In some cases these pieces are far too long or specialised to feature in a magazine; they are engineer's, boatbuilder's, and advanced DIY guides that cannot really appeal to a wider audience. For example, see the steel boatbuilding guide to ballasting, in the Tech section. This might feature as part of a book in the future - you never know - but one has to realise it's far too 'techie' for magazine use.

It has not possible in the past to locate a single online source for the many formulae and conversions used in the small-boat world, from hull calcs to HF Radio data to diesel consumption figures; and this site, with its Data Sheets – and now the marine computing section – intends to resolve that problem. More of this type of information will be added as and when possible; contributions will be gratefully accepted. I would be interested to know what sort of facts and figures people need – though perhaps only the trade are interested in this sort of thing.

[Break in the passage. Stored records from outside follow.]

-- ==== Sys2Proof/Machine/RegTable.lean ====
section
/-! DEFINITION. The register map of BAR0 (17_register_map, R659): every register family with its offsets, its reset
value and the position, width and access code (R15) of every field, from the field tables of the chapters. -/

namespace Sys2Proof.Machine

/-- The register families of the register map. -/
inductive RegName where
  | GEN_ID | GEN_FWVER | GEN_READY | GEN_READYCL | GEN_COORD | GEN_ALIAS | GEN_SHAPE | GEN_EPOCH
  | HIF_LINKSTAT | HIF_STATUS | HIF_FLT | HIF_ACCCNT | HIF_ACCLOG0 | HIF_ACCLOG1 | HIF_ACCLOG2 | HIF_MEMSTAT
  | QMG_CTL | QMG_DBIGNORE | QMG_QERR0 | QMG_QERR1 | QMG_QERR2 | QMG_EVCNT | QMG_SMPSEL | QMG_SMP0 | QMG_SMP1 | QMG_SMP2 | QMG_SMP3 | QMG_AQSQLO | QMG_AQSQHI | QMG_AQCQLO | QMG_AQCQHI | QMG_AQCFG | QMG_AQTAIL | QMG_AQHEAD | QMG_AQSTAT | QMG_VFWQ | QMG_VFCQ | QMG_VFEQ | QMG_VFRGN
  | ENG_CTL | ENG_STAT | ENG_STEAL | ENG_STOLEN
  | XLT_CTL | XLT_ASIDLO | XLT_ASIDHI | XLT_TLIFE | XLT_STAT | XLT_FLT | XLT_HIT | XLT_MISS | XLT_WALKRD | XLT_ADCAS | XLT_AGED | XLT_FAULTS | XLT_FLTLOG0 | XLT_FLTLOG1 | XLT_FLTLOG2 | XLT_FLTLOG3 | XLT_EXCLBL | XLT_EXCLBH | XLT_EXCLLL | XLT_EXCLLH
  | GWN_BUDGET | GWN_WCFG | GWN_WMAP | GWN_FENCE | GWN_FLT | GWN_RDCNT | GWN_WRCNT | GWN_ERRCNT | GWN_ERRLOG0 | GWN_ERRLOG1 | GWN_ERRLOG2
  | NCC_CFG | NCC_LEASEDUR | NCC_OVFDUR | NCC_STAT | NCC_LTOCC | NCC_HIT | NCC_MISS | NCC_EXPMISS | NCC_INVRX | NCC_INVTX | NCC_EXPWAIT | NCC_NOLEASE | NCC_FLT
  | COL_PROBEINT | COL_CWIN | COL_STAT | COL_FLT | COL_INSTDONE | COL_LOSTCNT | COL_CONSTIT | COL_FWD | COL_CTXSEL | COL_CTX0 | COL_CTX1 | COL_CTX2
  | LCK_CTL | LCK_DEADWIN | LCK_PROBEINT | LCK_LLOCC | LCK_WROCC | LCK_FLT | LCK_GRANT | LCK_WAIT | LCK_DECLINE | LCK_ABANDON | LCK_FORCE | LCK_NOTOWNER | LCK_LOCKSEL | LCK_LOCK0 | LCK_LOCK1 | LCK_LOCK2 | LCK_LOCK3
  | RTE_CTL | RTE_PCAP | RTE_FLT | RTE_ESC | RTE_DET | RTE_UNROUTE | RTE_HOPLIM | RTE_REINJ | RTE_FWDDROP | RTE_PSTOFF | RTE_CCTARGETQ | RTE_CCAI | RTE_CCBETA | RTE_CCWMIN | RTE_CCWMAX | RTE_CCWINIT | RTE_PISTESEL | RTE_PISTE0 | RTE_PISTE1 | RTE_PISTE2 | RTE_PISTE3 | RTE_ALIAS | RTE_PMAP | RTE_PORT | RTE_LINE
  | FLK_CTL | FLK_REPLAYTO | FLK_ERRWIN | FLK_ERRTHR | FLK_EQTO | FLK_RTRTO | FLK_HOLDOFF | FLK_FLT | FLK_CRALLOC | FLK_LBSTAT | FLK_LANECTL | FLK_LANESTAT | FLK_LANEERR | FLK_LANEFEC | FLK_TAPS | FLK_PSTAT | FLK_PREPLAY | FLK_PERR | FLK_PLINK | FLK_PDELAY
  | MIR_CTL | MIR_STAT | MIR_HB | MIR_GUARD | MIR_FENCEWIN | MIR_FLT | MIR_TXREC | MIR_RXREC | MIR_REPLAY | MIR_HBLATE | MIR_LAG | MIR_WQBASE | MIR_WQCOUNT | MIR_CQR | MIR_EQR | MIR_MAPBASE | MIR_MAPCOUNT | MIR_LANE
  | TIM_CTL | TIM_CFG | TIM_STAT | TIM_GM | TIM_OFFSET | TIM_NOWLO | TIM_NOWHI | TIM_SETLO | TIM_SETHI | TIM_ALARM | TIM_ALMCTL | TIM_FLT | TIM_PPSERR | TIM_CNT
  | PWR_CTL | PWR_PACESET | PWR_PACE | PWR_SAMP | PWR_VCORE | PWR_VLIM | PWR_FLT | PWR_TEMP | PWR_WAKECFG | PWR_SDMASK | PWR_WAKE
  | RST_CAUSE | RST_BLKCMD | RST_BLKSTAT | RST_IDLETO | RST_WDCTL | RST_WDKICK | RST_FLT | RST_CRITCNT | RST_NVSTAT | RST_BOOT | RST_BKP
  | FLT_CTL | FLT_STAT | FLT_SAFE | FLT_LAST0 | FLT_LAST1 | FLT_LAST2 | FLT_LAST3 | FLT_LAST4 | FLT_MSGCNT | FLT_INJ | FLT_ESCCNT | FLT_SRCCFG | FLT_SRCSTAT | FLT_SRCCNT | FLT_SRCLAST
  | PMU_CTL | PMU_BWWIN | PMU_TAGCTL | PMU_TAGSEED | PMU_TAG0 | PMU_TAG1 | PMU_TAG2 | PMU_TAG3 | PMU_TAG4 | PMU_TAG5 | PMU_TAG6 | PMU_TAG7 | PMU_GCTL | PMU_GSTAT | PMU_FIXLO | PMU_FIXHI | PMU_ARBASELO | PMU_ARBASEHI | PMU_ARLIMLO | PMU_ARLIMHI | PMU_SMP0 | PMU_SMP1 | PMU_SMP2 | PMU_SMP3 | PMU_SMP4 | PMU_SMP5 | PMU_CNTLO | PMU_CNTHI | PMU_RLDLO | PMU_RLDHI | PMU_EVSEL | PMU_FILT | PMU_FQUEUE | PMU_FQMASK | PMU_OVFCNT | PMU_PBWTX | PMU_PBWRX | PMU_PUTIL
  | SEC_CTL | SEC_STAT | SEC_FLT | SEC_MINVER | SEC_KEYSTAT | SEC_DBGCNT | SEC_UID | SEC_CHAL | SEC_RESP
  deriving DecidableEq, Repr
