-- ==== Sys2Proof/Machine/State.lean ====
section
/-! DEFINITION. The state of the block as plain data: every register, table, queue, buffer, counter, mode and pin that
the spec gives the device, the model's own bookkeeping of what is in progress, the outputs, and the queue of waiting
commands. Reset: 17_register_map R661, 14 R577. -/

namespace Sys2Proof.Machine

/-! ## What the device sends -/

/-- The return code of a CXL mailbox command (R100, R101); `open_` is a code that the CXL specification fixes and this one does not
state. -/
inductive MailCode where
  | success
  | unsupported
  | open_ (n : Nat)
  deriving DecidableEq, Repr

/-- What the device sends or drives, oldest first in `State.out`. -/
inductive Emit where
  /-- A flit leaves on a fabric port, on a logical lane and in the codeword of a count (R479, R481, R488). -/
  | flit (p lidx cwcnt : Nat) (f : Flit)
  /-- A training frame with its control and identity words leaves on a lane (R482, R483, R487). -/
  | train (lane ctl ident : Nat)
  /-- A lane falls silent (R482, R669). -/
  | silent (lane : Nat)
  /-- An MSI-X message of a vector of a function, with the address and data of its table entry (R121). -/
  | msix (func vector addr data : Nat)
  /-- A PCIe completion of a read: a value, or none for Completer Abort (R122). -/
  | pcieRead (value : Option Nat)
  /-- A CXL.mem read answer: the request, the data, poison (R301). -/
  | cxlData (mid : Nat) (data : List Byte) (poison : Bool)
  /-- A CXL.mem write completion (R311). -/
  | cxlDone (mid : Nat)
  /-- A CXL mailbox or DOE answer: the return code and the payload (R100, R101). -/
  | cxlMail (code : MailCode) (payload : List Byte)
  /-- The answer of Identify Memory Device: the volatile capacity (R117), and the bytes that the CXL specification fixes (R100). -/
  | cxlIdentity (capacity : Nat) (rest : List Byte)
  /-- A read of host memory by the device: the function it is made as, address and length (R145, R155, R337, R347). -/
  | hostRead (func addr len : Nat)
  /-- A compare-and-swap on host memory, and the function it is made as (R353). -/
  | hostCas (func addr compare swap : Nat)
  /-- A mirror frame (R525). -/
  | mirror (f : MFrame)
  /-- A back-channel control block of the mirror link (R524). -/
  | mirrorBc (b1 b2 b3 : Nat)
  /-- An AVSBus Vout write with commit to a rail, in mV (R572). -/
  | avsWrite (rail mv : Nat)
  /-- An AVSBus Vout read of a rail (R572). -/
  | avsRead (rail : Nat)
  /-- An AVSBus status read of a rail (R572). -/
  | avsStatus (rail : Nat)
  /-- A command of the boot flash's SPI bus: its command byte, its address, the bytes sent with it, and SPI_CLK in MHz (R646, R650). -/
  | flash (cmd addr : Nat) (data : List Byte) (mhz : Nat)
  deriving DecidableEq, Repr

/-! ## Queues (04_queues) -/

/-- Work queue states (R171). -/
inductive WqState where
  | disabled | active | draining | error | suspended
  deriving DecidableEq, Repr

/-- An issued descriptor without completion: its count, bytes, the key-rights value at issue (R361), the packets not yet
answered or sent, the status and results gathered so far (R246, R247), the bytes placed of each GET packet not yet wholly held, by its
position, the tick of its first transmission, and for a SEND whether a packet was left unsent (R258). -/
structure Desc where
  cnt : Nat
  op : Nat
  raw : Raw
  kr : Nat := 0
  left : Nat := 0
  status : Nat := 0
  bytes : Nat := 0
  placed : AMap Nat := []
  d0 : Nat := 0
  d1 : Nat := 0
  start : Nat := 0
  unsent : Bool := false
  engine : Nat := 0
  deriving DecidableEq, Repr

/-- What a turn in progress waits for. -/
inductive TurnWait where
  | none | fetch | payload | walk | protect
  deriving DecidableEq, Repr

/-- A turn in progress: the engine, the descriptors left of the quantum, and what it waits for (R38, R43); for a payload,
the key rights at issue (R361), the bus segments read, the kind of a translation failure behind them (R350), and the invalidations and
flushes that cover the translations used (R369). -/
structure Turn where
  engine : Nat
  left : Nat
  wait : TurnWait := .none
  kr : Nat := 0
  segs : List (Nat × Nat) := []
  fail : Option Nat := none
  inv : List Nat := []
  deriving DecidableEq, Repr

/-- A work queue: its context (R183), state (R171), counts, key-rights register (R359), fetched copies with the reading
of fabric time at their fetch (R155, R620), fetches that failed (R171), shaper
(R186) and what waits on it, admin commands among it with their opcodes (R41). -/
structure WQ where
  configured : Bool := false
  st : WqState := .disabled
  base : Nat := 0
  log2 : Nat := 6
  turnq : Nat := 0
  asid : Nat := 0
  cq : Nat := 0
  eq : Nat := 0
  headwb : Bool := false
  start : Nat := 0
  hwaddr : Nat := 0
  rate : Nat := 0
  burst : Nat := 0
  head : Nat := 0
  fidx : Nat := 0
  tail : Nat := 0
  kr : Nat := 0
  fetched : List (Nat × Raw × Nat) := []
  fetching : List Nat := []
  failed : List Nat := []
  credit : Int := 0
  newShape : Option (Nat × Nat) := none
  outst : List Desc := []
  turn : Option Turn := none
  waitCmds : List (Nat × AdminCmd) := []
  badBell : Bool := false
  suspendDue : Bool := false
  hwbDue : Bool := false
  errKind : Nat := 0
  tails : List (Nat × Nat) := []
  reserved : Nat := 0
  deriving DecidableEq, Repr

/-- A completion entry before its PHASE is set (R162), with its global work queue for counters, and the engine that issued its descriptor. -/
structure Cpl where
  gwq : Nat
  wq : Nat
  wqidx : Nat
  opcode : Nat
  d0 : Nat := 0
  d1 : Nat := 0
  peer : Nat := 0
  status : Nat := 0
  engine : Nat := 0
  deriving DecidableEq, Repr

/-- A completion queue (R183), its producer count, last HEAD and ARM, held completions (R165) and, when mirrored, the
count below which entries are protected (R531). -/
structure CQ where
  configured : Bool := false
  base : Nat := 0
  log2 : Nat := 6
  eq : Nat := 0
  prod : Nat := 0
  head : Nat := 0
  armed : Bool := false
  stalled : Bool := false
  held : List Cpl := []
  prot : Nat := 0
  resv : Nat := 0
  deriving DecidableEq, Repr

/-- An event entry before its PHASE is set (R167). -/
structure Ev where
  type : Nat
  sub : Nat := 0
  object : Nat := 0
  data : Nat := 0
  time : Nat := 0
  deriving DecidableEq, Repr

/-- An event queue (R183), its producer count, last HEAD and ARM, the events dropped since the last EQ_OVERFLOW (R169),
and, when mirrored, events that wait for protection (R531). -/
structure EQ where
  configured : Bool := false
  base : Nat := 0
  log2 : Nat := 4
  vector : Nat := 0
  prod : Nat := 0
  head : Nat := 0
  armed : Bool := false
  lost : Nat := 0
  held : List Ev := []
  prot : Nat := 0
  resv : Nat := 0
  deriving DecidableEq, Repr

/-- An admin completion entry before SQHEAD and PHASE are set (R178); `b`: of a background command (R191). -/
structure ACpl where
  cid : Nat
  status : Nat
  r0 : Nat := 0
  r1 : Nat := 0
  b : Bool := false
  deriving DecidableEq, Repr

/-- An admin queue's counts beside its registers: submissions consumed, completions produced, completions held for room
or for DMA, a fetch stop (R179, R191), whether a command that waits for a context lock keeps it from the next (R41, R179),
and how its ring reads end. -/
structure AdminQ where
  sqHead : Nat := 0
  cqProd : Nat := 0
  held : List ACpl := []
  stopped : Bool := false
  blocked : Bool := false
  rd : ReadStatus := .ok
  deriving DecidableEq, Repr

/-- A background (B) admin command in progress: its function, CID, opcode, object, start tick and parameters (R179). -/
structure BCmd where
  func : Nat
  cid : Nat
  op : Nat
  obj : Nat
  start : Nat := 0
  raw : Raw := 0
  aux : Nat := 0
  deriving DecidableEq, Repr

/-- An entry of a run list (R36, R45, R48). -/
inductive RunEnt where
  | wq (n : Nat)
  | tctx (t : Nat)
  | winq (w : Nat)
  deriving DecidableEq, Repr

/-- Why a queue with work stands on no run list: the rule that parks it names when it returns. -/
inductive Park where
  | shaper            -- R187
  | tag               -- R668
  | cwnd (cell : Nat) -- R244
  | posted            -- R263
  | waitRec           -- R421
  | inst (ctx : Nat)  -- R390
  | batch (ctx : Nat) -- R405
  | cqFull (cq : Nat) -- R165
  | cqRoom (cq : Nat) -- R157: the entry's issue is the writing of its completion
  | fence             -- R159
  | hold              -- R94, R432, R609
  | dstate            -- R65, R66, R69
  deriving DecidableEq, Repr

/-- The queue manager: contexts of every queue, admin queues by function, background commands, run lists by engine, and
parked queues. -/
structure QmgSt where
  wq : AMap WQ := []
  cq : AMap CQ := []
  eq : AMap EQ := []
  aq : AMap AdminQ := []
  bcmds : List BCmd := []
  run : AMap (List RunEnt) := []
  parked : List (Park × Nat) := []
  deriving DecidableEq, Repr

/-! ## Target side (05_remote_operations) -/

/-- Region states (R213). -/
inductive RgnState where
  | free | valid | revoking
  deriving DecidableEq, Repr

Whenever I have needed a formula for something – how much PU 2-pack paint to buy for a boat's topsides, or which taper I'm looking at on a propshaft end, perhaps – it's always been a question of digging out the reference books, or the scruffy notebooks, or shouting across the yard to Fred; who'll probably give me the wrong answer anyway. This fixes it for me, and has of course been set up for my use in the first place. It should help you out too, with luck. There are now some useful file downloads as well – the sort of thing people are always asking for on the forums.

There is a huge volume of marine technical data contained in various papers here awaiting the light of day (from sledge-mounting a marine diesel, to modern HF wefax set-ups and troubleshooting, to modern shorthanded navigation, to marine PC use, to current shorthanded radar best practice).

While long-term cruising, two groups of people stood out because of their numbers compared to those encountered at home (among the usual groups of club and marina-based sailors that is): the musicians and laptop users aboard passagemaking boats. Probably, voyagers are only a tiny percentage of the total number of boat owners; but it's fascinating to see where their interests lie. Musicians, we try to cater for in the Shanty section; though it is always sad to see how many do not have the vaguest idea that sea shanties were a foundation of both working and social life afloat, and are of course still of interest to rag and stick sailors, even if not to stinkboat pilots.

PC users are easier to help: marine computing, and especially leisure boat application, is still in its infancy; it's just you, me, and the other 'early adopters' out there so far. Efficient PC use afloat sometimes contrasts with best practice ashore. More and more people find more and more uses for a laptop onboard every day: hooking them up to GPS for eNav, wefax, emails, WiFi LAN connection, recipe swaps on floppy discs – the list is endless. Help for PC owners afloat will be a main feature here.

I am a practising engineer and long-distance single handed sailor with a progressive outlook. The single most obvious aspect of establishment thinking in terms of the use of technology afloat, from my viewpoint, is that it is always ten years or so behind the times. You can see this clearly in the RYA syllabus, for instance, where optimum GPS use afloat is still ten years away. In 2016, I predict, chartplotters and laptops will feature...

This safe but restricted outlook tends to predominate in the UK, the most conservative place on earth. There is unlimited scope, therefore, for the presentation of modern solutions to old problems, and naturally a little gentle tickling of old-fashioned attitudes; but a progressive can hardly hope to be accepted into the mainstream here. Ho-hum, that's Britain.


Hope you find the info on the site useful. The site name, by the way, is a combination of pelagic – of, pertaining to, living in or on the ocean; and inox – stainless, on most of the European continent, from acier inoxydable (Fr). I like using stainless on my steel boat; it's satisfying to weld, and the results both last at sea and look good. It works.